Yaglom limit for Stochastic Fluid Models

TL;DR

This paper analyzes the Yaglom limit for stochastic fluid models, providing explicit expressions, proving uniqueness, and illustrating applications, thereby extending the understanding of long-term behavior conditioned on the process not ending.

Contribution

It introduces the first analysis of the Yaglom limit for SFMs, deriving explicit formulas and establishing the limit's uniqueness, which was not previously addressed.

Findings

Derived explicit expressions for the Yaglom limit in SFMs.

Proved the uniqueness of the Yaglom limit in this context.
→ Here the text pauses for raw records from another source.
-- ==== Sys2Proof/Machine/Sequencer.lean ====
section
/-! DEFINITION. The sequencer's own commands: NOP, WAITDATA, JMP, HALT (45_sequencer.md R270, R282 to R285). INIT is in Init.lean. -/

namespace Sys2Proof.Machine

/-- NOP (R270). It runs before INIT. -/
def execNop (s : State) : Host.Outcome State Fault Refusal := .next s.nextPc

/-- WAITDATA past the gate (R282): blocked while `NEWDATA = 0`, the state then as it was. `NEWDATA` is never changed. -/
def waitForData (s : State) : State := if s.newData = 0#16 then s else s.nextPc

/-- WAITDATA (R282). -/
def execWaitdata (s : State) : Host.Outcome State Fault Refusal := .next (s.gated .waitdata waitForData)

/-- HALT (R285): `pc` keeps the HALT's index. It runs before INIT. -/
def execHalt (s : State) : Host.Outcome State Fault Refusal := .next { s with runState := .halted }

/-- The jump of R284: a target at or past `P` raises PC_RANGE with the target. -/
def jumpTo (target : Nat) (s : State) : State :=
  if s.cfg.P ≤ target then s.raise .pcRange (BitVec.ofNat 32 target) else { s with pc := BitVec.ofNat 16 target }

/-- JMP (R284). It runs before INIT. -/
def execJmp (target : Nat) (s : State) : Host.Outcome State Fault Refusal := .next (jumpTo target s)

end Sys2Proof.Machine
end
Illustrated the theory with simple, illustrative examples.

Abstract

In this paper we provide the analysis of the limiting conditional distribution (Yaglom limit) for stochastic fluid models (SFMs), a key class of models in the theory of matrix-analytic methods. So far, transient and stationary analyses of the SFMs have been only considered in the literature. The limiting conditional distribution gives useful insights into what happens when the process has been evolving for a long time, given its busy period has not ended yet. We derive expressions for the Yaglom limit in terms of the singularity $s^*$ such that the key matrix of the SFM, ${\bf\Psi}(s)$, is finite (exists) for all $s\geq s^*$ and infinite for $s<s^*$. We show the uniqueness of the Yaglom limit and illustrate the application of the theory with simple examples.